Comparative impacts of water stress on the leaf anatomy of a drought-resistant and a drought-sensitive olive cultivar

The effects of drought on several major morphological and anatomical features of leaves were investigated in an attempt to explain the origin of the difference in drought resistance between two olive (Olea europaea L.) cultivars, ('Chemlali' and 'Meski') previously demonstrated to be drought-resistant and drought-sensitive, respectively. Under water deficit conditions, 'Chemlali' maintained higher rates of photosynthetic assimilation and lower rates of transpiration compared to 'Meski'. In the present study, we found cultivar-dependent differences in leaf morpho-anatomical adaptations to drought stress. When subjected to water stress, the leaves of 'Chemlali' increased the thickness of their upper palisade and spongy parenchyma by 17% and 22%, respectively, compared with only 9% and 13% in the case of 'Meski'. A thicker palisade parenchyma could contain larger numbers of CO2-fixation sites, while a thicker spongy parenchyma could result in easier diffusion of CO2 to these sites. Furthermore, stomatal density (SD) in 'Chemlali' leaves increased by 25% (vs. 7% for 'Meski' leaves) during drought treatment, which could also enhance the external supply of CO2. Other morpho-structural traits implicated in the control of water loss were enhanced more in 'Chemlali' than in 'Meski' leaves.
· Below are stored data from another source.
-- ==== Sys2Proof/Tests/Slice0.lean ====
section
/-! SUPPORT. The model's own tests and the witnesses of the statements' hypotheses. Expected results come from the spec: the words of
30_encoding.md R58, the examples in the rules, and 95_test_vectors.md. -/

namespace Sys2Proof.Tests

open Sys2Proof.Machine

/-! ### Small states -/

/-- A state in the given phase and with the given length; everything else as after reset. -/
def at_ (p : Phase) (LEN : BitVec 61) : State := { State.reset with PHASE := p, LEN := LEN }

/-- ABSORBING with the one byte 0x61 taken in (95_test_vectors.md P1 row 2). -/
def oneByte : State :=
  { at_ .absorbing 1 with H := Config.H0, M := (Vector.replicate 16 0).set 0 0x61000000 }

/-- ABSORBING with `abc` taken in (95_test_vectors.md P1 row 4). -/
def abcTaken : State :=
  { at_ .absorbing 3 with H := Config.H0, M := (Vector.replicate 16 0).set 0 0x61626300 }

/-- The digest of `abc` (95_test_vectors.md P1 row 6). -/
def abcDigest : Words8 :=
  #v[0xba7816bf, 0x8f01cfea, 0x414140de, 0x5dae2223, 0xb00361a3, 0x96177a9c, 0xb410ff61, 0xf20015ad]

/-- DONE with the digest of `abc` in `H`. -/
def abcDone : State := { at_ .done 3 with H := abcDigest }

/-- The answer is a next state, and it passes. -/
def nextWith (o : Host.Outcome State Fault Refusal) (ok : State → Bool) : Bool :=
  match o with
  | .next s => ok s
  | .fault _ => false
  | .refused _ => false

/-! ### Decoding: words written out bit by bit from the patterns of 30_encoding.md R58 -/

theorem test_decode_init : decode 0b00010000000000000000000000000000 = .ok .init := by decide
theorem test_decode_absorb : decode 0b00100000000000000000000001100001 = .ok (.absorb 0x61) := by decide
theorem test_decode_absorb_top : decode 0b00100000000000001111111111111111 = .ok (.absorb 65535) := by decide
theorem test_decode_final : decode 0b00110000000000000000000000000000 = .ok .final := by decide
theorem test_decode_rdhex : decode 0b01000000000000000000000000100101 = .ok (.rdhex 37) := by decide
theorem test_decode_rdhex_top : decode 0b01000000000000000000000000111111 = .ok (.rdhex 63) := by decide
theorem test_decode_rdstat : decode 0b01010000000000000000000000000000 = .ok .rdstat := by decide

/-- The refusals of 95_test_vectors.md section 9. -/
theorem test_decode_refuses :
    decode 0x00000000 = .error .unassignedOp ∧ decode 0xffffffff = .error .zeroFieldSet ∧
    decode 0x10000001 = .error .argumentSet ∧ decode 0x20010061 = .error .zeroFieldSet ∧
    decode 0x30000001 = .error .argumentSet ∧ decode 0x40000040 = .error .indexTooLarge ∧
    decode 0x50000001 = .error .argumentSet ∧ decode 0x60000000 = .error .unassignedOp ∧
    decode 0xf0000000 = .error .unassignedOp ∧ decode 0x18000000 = .error .zeroFieldSet := by decide
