-- ==== Sys2Proof/Proofs/ConstantTable.lean ====
section
/-! SUPPORT. The constant table (40_constant_table.md R74, R75): the list of primes against trial division, and each word of `H0` and
`K` as the fraction of a root, found by writing the root as its whole part and the word. -/

namespace Sys2Proof.Proofs.ConstantTable

open Sys2Proof Sys2Proof.Machine

/-! ### The primes (R74) -/

/-- Trial division by the numbers below `bound`: a number above 1 that none of them divides, save itself. -/
abbrev PassesTrialDivision (bound n : Nat) : Prop := 2 ≤ n ∧ ∀ m < bound, 2 ≤ m → m ∣ n → m = n

theorem prime_iff_passesTrialDivision {bound n : Nat} (small : n < bound * bound) :
    n.Prime ↔ PassesTrialDivision bound n := by
  constructor
  · intro prime
    refine ⟨prime.two_le, fun m _ atLeastTwo divides => ?_⟩
    exact (prime.eq_one_or_self_of_dvd m divides).resolve_left (by omega)
  · rintro ⟨atLeastTwo, noDivisor⟩
    refine Nat.prime_def_le_sqrt.mpr ⟨atLeastTwo, fun m two_le le_sqrt divides => ?_⟩
    have below : m < bound := le_sqrt.trans_lt (Nat.sqrt_lt.mpr small)
    have isItself : m = n := noDivisor m below two_le divides
    have sqrt_lt : n.sqrt < n := Nat.sqrt_lt_self atLeastTwo
    omega

theorem primes_eq_trialDivision :
    Config.primes = (List.range 312).filter fun n => decide (PassesTrialDivision 18 n) := by
  decide +kernel

theorem primes_eq_filter_prime : Config.primes = (List.range 312).filter fun n => decide n.Prime := by
  rw [primes_eq_trialDivision]
  refine List.filter_congr fun n inRange => ?_
  have below : n < 312 := List.mem_range.mp inRange
  exact decide_eq_decide.mpr (prime_iff_passesTrialDivision (by omega)).symm

/-! ### Fractions of roots (R75) -/

/-- `w` is the first 32 bits of the fraction of the `n`-th root of `p`, by R75's integer root. -/
def IsFractionOfRoot (n p : Nat) (w : Word) : Prop :=
  ∃ r : Nat, r ^ n ≤ p * 2 ^ (32 * n) ∧ p * 2 ^ (32 * n) < (r + 1) ^ n ∧ w.toNat = r % 2 ^ 32

/-- The root of `p * 2 ^ (32 * n)` that has the fraction `w`: the whole part of the `n`-th root of `p`, then the 32 bits of `w`. -/
def rootWithFraction (n p : Nat) (w : Word) : Nat := Nat.nthRoot n p * 2 ^ 32 + w.toNat

theorem rootWithFraction_mod (n p : Nat) (w : Word) : rootWithFraction n p w % 2 ^ 32 = w.toNat := by
  rw [rootWithFraction, Nat.mul_add_mod_self_right, Nat.mod_eq_of_lt w.isLt]

/-- The integer root needs no search: testing the one candidate with this whole part and fraction is enough. -/
theorem isFractionOfRoot_of_bounds {n p : Nat} {w : Word}
    (bounds : rootWithFraction n p w ^ n ≤ p * 2 ^ (32 * n) ∧ p * 2 ^ (32 * n) < (rootWithFraction n p w + 1) ^ n) :
    IsFractionOfRoot n p w := by
  obtain ⟨notAbove, nextAbove⟩ := bounds
  exact ⟨rootWithFraction n p w, notAbove, nextAbove, (rootWithFraction_mod n p w).symm⟩
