/-- Settles O44: only a complete body and EOT finish the receiver with `Ok`, and such a body passes all checks but the
CRC. -/
theorem receiverLaws : Obligations.ReceiverLaws := by
  refine ⟨Receiver.start_coherent, fun r r' b hr => Receiver.take_coherent hr, fun r b raw hr h => ?_⟩
  rcases Receiver.take_done hr h with h' | ⟨u, hfull, -, -, h'⟩
  · cases h'
  · obtain rfl := Except.ok.inj h'
    have hlen : u.length = 7 + (byteAt u 4).toNat := hfull
    refine ⟨parse_of_full hfull, u, rfl, hlen, ?_⟩
    rw [List.length_append, List.length_cons, quote_length, hlen, List.length_singleton]
    omega

/-! ## The obligations about parse and FPRS -/

/-- Settles O40, check by check. -/
theorem parseReportsTheFirstFailingCheck : Obligations.ParseReportsTheFirstFailingCheck := by
  refine ⟨fun f => parse_of_short, fun f => parse_of_no_soh, fun f hlen _ => parse_of_no_eot hlen,
    fun w => parse_of_not_quote, fun u hlen hu => ?_, fun u hlen hu => ?_, fun p c hp hc => ?_, fun p hp => ?_⟩
  · exact (parse_quote hlen).trans (parseBody_of_short hu)
  · have hlong : 7 ≤ (quote u).length := quote_length u ▸ hlen.trans (Nat.le_add_right _ _)
    exact (parse_quote hlong).trans (parseBody_of_not_full hlen hu)
  · rw [parse_wireFrame hp, if_neg hc.symm]
  · rw [parse_wireFrame hp, if_pos rfl]

/-- Settles O41: what `parse` accepts is what `build` makes. -/
theorem parseLaws : Obligations.ParseLaws := by
  have roundTrip (p : Packet) (hp : p.payload.length ≤ 255) : ∃ f, build p = .ok f ∧ parse f = .ok p :=
    ⟨_, build_of_le hp, parse_of_build (build_of_le hp)⟩
  refine ⟨fun f => ?_, roundTrip, fun f p h => build_eq_ok_iff.mpr (eq_wireFrame_of_parse h),
    fun dst src type => roundTrip ⟨dst, src, type, []⟩ (Nat.zero_le _)⟩
  rcases parse_cases f with h | h | ⟨u, -, h⟩
  · exact .inr (.inl h)
  · exact .inr (.inr (.inl h))
  · rw [h]
    rcases parseBody_cases u with hb | hb | ⟨-, hb | hb⟩
    · exact .inr (.inl hb)
    · exact .inr (.inr (.inr (.inl hb)))
    · exact .inl hb
    · exact .inr (.inr (.inr (.inr hb)))

theorem parseResponse_of_ok {f : Bytes} {p : Packet} (h : parse f = .ok p) :
    parseResponse f = .ok (packetBytes p) := by rw [parseResponse, h]

theorem parseResponse_of_error {f : Bytes} {e : Status} (h : parse f = .error e) : parseResponse f = .error e := by
  rw [parseResponse, h]

theorem exec_fprs_of_ok {d : Bytes} {p : Packet} (h : parse d = .ok p) (s : State) :
    exec (.fprs d) s = .next (s.respond .ok (packetBytes p)) := by
  rw [exec, execFprs, parseResponse_of_ok h, State.respondResult_ok]

theorem exec_fprs_of_error {d : Bytes} {e : Status} (h : parse d = .error e) (s : State) :
    exec (.fprs d) s = .next (s.respond e []) := by
  rw [exec, execFprs, parseResponse_of_error h, State.respondResult_error]

theorem wireFrame_length_ge (p : Packet) (c : Word) : 9 ≤ (wireFrame p c).length := by
  rw [wireFrame_length]
  omega

/-- After a frame, bytes that do not end in EOT fail the EOT check (R143). -/
theorem parse_wireFrame_trailing (p : Packet) (c : Word) (extra : Bytes) {b : Byte} (hb : b ≠ Config.eot) :
    parse (wireFrame p c ++ extra ++ [b]) = .error .badFraming := by
  refine parse_of_no_eot ?_ ?_
  · have := wireFrame_length_ge p c
    simp only [List.length_append]
    omega
  · rwa [List.getLast?_concat, ne_eq, Option.some.injEq]

/-- A second EOT makes the first one a byte of the body, which is then longer than LEN says (R143). -/
theorem parse_wireFrame_eot {p : Packet} (hp : p.payload.length ≤ 255) (c : Word) :
    parse (wireFrame p c ++ [Config.eot]) = .error .badLength := by
  have hlen := frameBody_length p c
  have heot : quote [Config.eot] = [Config.eot] := quote_of_ne_esc (by decide)
  have hframe : wireFrame p c ++ [Config.eot] =
      Config.soh :: quote (frameBody p c ++ [Config.eot]) ++ [Config.eot] := by
    rw [wireFrame_eq, quote_append, heot]
    rfl
  have hlong : 7 ≤ (frameBody p c ++ [Config.eot]).length := by
    rw [List.length_append]
    omega
  have hfull : ¬ bodyFull (frameBody p c ++ [Config.eot]) := by
    rw [bodyFull, byteAt_append_left _ _ _ (by omega), frameBody_len hp, List.length_append, List.length_singleton]
    omega
  rw [hframe, parse_quote (quote_length _ ▸ hlong.trans (Nat.le_add_right _ _)), parseBody_of_not_full hlong hfull]

/-- Settles O42: FPRS answers what `parse` gives. -/
theorem fprsAnswersTheParse : Obligations.FprsAnswersTheParse := by
  refine ⟨fun d h => decode_messageV (i := .fprs d) rfl (decide_eq_true h), fun s d p h => exec_fprs_of_ok h s,
    fun s d => ⟨(exec_fprs_of_error · s), (exec_fprs_of_error · s), (exec_fprs_of_error · s),
      (exec_fprs_of_error · s)⟩,
    fun s => exec_fprs_of_error (parse_of_short (by decide)) s, fun s p f extra b h hb => ?_, fun s p f h => ?_,
    fun s => exec_fprs_of_ok (parse_of_build build_fbtx_example) s⟩
  · obtain ⟨-, rfl⟩ := build_eq_ok_iff.mp h
    exact exec_fprs_of_error (parse_wireFrame_trailing p _ extra hb) s
  · obtain ⟨hp, rfl⟩ := build_eq_ok_iff.mp h
    exact exec_fprs_of_error (parse_wireFrame_eot hp _) s

end Sys2Proof.Machine
end

section
/-! PROOF. The receive loop on whole strings (R144 to R151): what finishes a receiver, a receive that is finished, one
that waits and one that meets a deadline, under every interleaving of byte steps and arrivals. -/

namespace Sys2Proof.Machine

open Sys2Proof

/-! ## The receiver's step by phase -/

/-- `accept` in phase BODY: LEN fixes `total` at the fifth byte, and the body ends when `total` is reached (R146). -/
theorem Receiver.accept_spec (r : Receiver) (b : Byte) : ∃ total,
    (r.u.length = 4 → total = some (7 + b.toNat)) ∧ (r.u.length ≠ 4 → total = r.total) ∧
      r.accept b = ⟨if total = some (r.u.length + 1) then .term else r.phase, r.esc, r.raw, r.u ++ [b], total⟩ := by
  refine ⟨if r.u.length = 4 then some (7 + b.toNat) else r.total, fun h => if_pos h, fun h => if_neg h, ?_⟩
  have hlen (h : r.u.length = 4) : byteAt (r.u ++ [b]) 4 = b := by
    rw [byteAt_append_right _ _ _ h.le, h, Nat.sub_self, byteAt_cons_zero]
  by_cases h : r.u.length = 4
  · simp [Receiver.accept, h, hlen h]
  · simp [Receiver.accept, h]

/-- Settles O43: the three steps, with `accept` for an accepted byte. -/
theorem receiverStepsByPhase : Obligations.ReceiverStepsByPhase := by
  refine ⟨?_, ?_, ?_⟩
  · rintro ⟨_, esc, raw, u, total⟩ b rfl
    exact ⟨fun hb => if_pos hb, fun hb => if_neg hb⟩
  · rintro ⟨_, esc, raw, u, total⟩ b rfl
    refine ⟨?_, ?_, ?_⟩
    · rintro rfl hb
      exact if_neg hb
    · rintro rfl rfl
      rfl
    · rintro (⟨rfl, rfl⟩ | ⟨rfl, hb⟩)
      · obtain ⟨total', h4, hn, h⟩ := Receiver.accept_spec ⟨.body, false, raw ++ [0xFF], u, total⟩ 0xFF
        exact ⟨total', h4, hn, congrArg ReceiverStep.more h⟩
      · obtain ⟨total', h4, hn, h⟩ := Receiver.accept_spec ⟨.body, false, raw ++ [b], u, total⟩ b
        exact ⟨total', h4, hn, (if_neg hb).trans (congrArg ReceiverStep.more h)⟩
  · rintro ⟨_, esc, raw, u, total⟩ b rfl
    exact ⟨fun hb => if_pos hb, fun hb => if_neg hb⟩

/-! ## What finishes a receiver -/

/-- The receiver goes on through all bytes of a string but the last, which finishes it with `result`. -/
inductive Receiver.FinishesWith (result : Except Status Bytes) : Receiver → Bytes → Prop
  | last {r : Receiver} {b : Byte} : r.take b = .done result → FinishesWith result r [b]
  | more {r r' : Receiver} {b : Byte} {x : Bytes} :
      r.take b = .more r' → FinishesWith result r' x → FinishesWith result r (b :: x)

theorem Receiver.FinishesWith.of_feed {result : Except Status Bytes} {r r' : Receiver} {x : Bytes} {b : Byte}
    (hfeed : r.feed x = some r') (hb : r'.take b = .done result) : FinishesWith result r (x ++ [b]) := by
  induction x generalizing r with
  | nil =>
    obtain rfl := Option.some.inj hfeed
    exact .last hb
  | cons a x ih =>
    cases ha : r.take a with
    | more r₁ => exact .more ha (ih (by rwa [Receiver.feed_cons_of_more ha] at hfeed))
    | done result => simp [Receiver.feed, ha] at hfeed

/-- A receiver that has gone on through a part of the string is finished by the rest of it. -/
theorem Receiver.FinishesWith.after_feed {result : Except Status Bytes} {r r' : Receiver} {x y z rest : Bytes}
    (h : FinishesWith result r x) (hfeed : r.feed y = some r') (heq : y ++ z = x ++ rest) :
    ∃ x', z = x' ++ rest ∧ FinishesWith result r' x' := by
  induction y generalizing r x with
  | nil =>
    obtain rfl := Option.some.inj hfeed
    exact ⟨x, heq, h⟩
  | cons b y ih =>
    cases h with
    | last hb =>
      obtain ⟨rfl, -⟩ := List.cons.inj heq
      simp [Receiver.feed, hb] at hfeed
    | more hb h =>
      obtain ⟨rfl, htail⟩ := List.cons.inj heq
      rw [Receiver.feed_cons_of_more hb] at hfeed
      exact ih h hfeed htail

/-- A receiver is finished with the raw bytes by noise and a frame, with whatever CRC (R144). -/
theorem Receiver.start_finishes_wireFrame {p : Packet} (hp : p.payload.length ≤ 255) (c : Word) {noise : Bytes}
    (hnoise : Config.soh ∉ noise) : Receiver.start.FinishesWith (.ok (wireFrame p c)) (noise ++ wireFrame p c) := by
  have hfull := frameBody_full hp c
  have hend : (Receiver.holding (frameBody p c)).take Config.eot = .done (.ok (wireFrame p c)) := by
    rw [holding_take_of_full hfull, if_pos rfl, wireFrame_eq]
  have hwire : noise ++ wireFrame p c = noise ++ Config.soh :: quote (frameBody p c) ++ [Config.eot] := by
    rw [wireFrame_eq, List.append_assoc]
  exact hwire ▸ .of_feed (Receiver.start_feed_noise_body hnoise (.inr hfull)) hend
Under conditions of lower water availability, leaf size decreased by 24% in 'Chemlali' (vs. 15% in 'Meski'), trichome density (TD) increased by 25% (while remaining unchanged in 'Meski'), and the thickness of the upper and lower epidermis increased by 32% and 25%, respectively (while remaining unchanged in 'Meski'). The above morpho-anatomical adaptations should improve the water-use efficiency of the tree. These differential changes in leaf morphology and anatomy can explain, at least in part, the difference in drought resistance between the two cultivars. In particular, the upper palisade parenchyma, the spongy parenchyma, SD, and TD could be considered key structural features of leaves that govern the ability of a tree to withstand water stress. They could therefore be used as criteria to select olive cultivars that are more resistant to drought.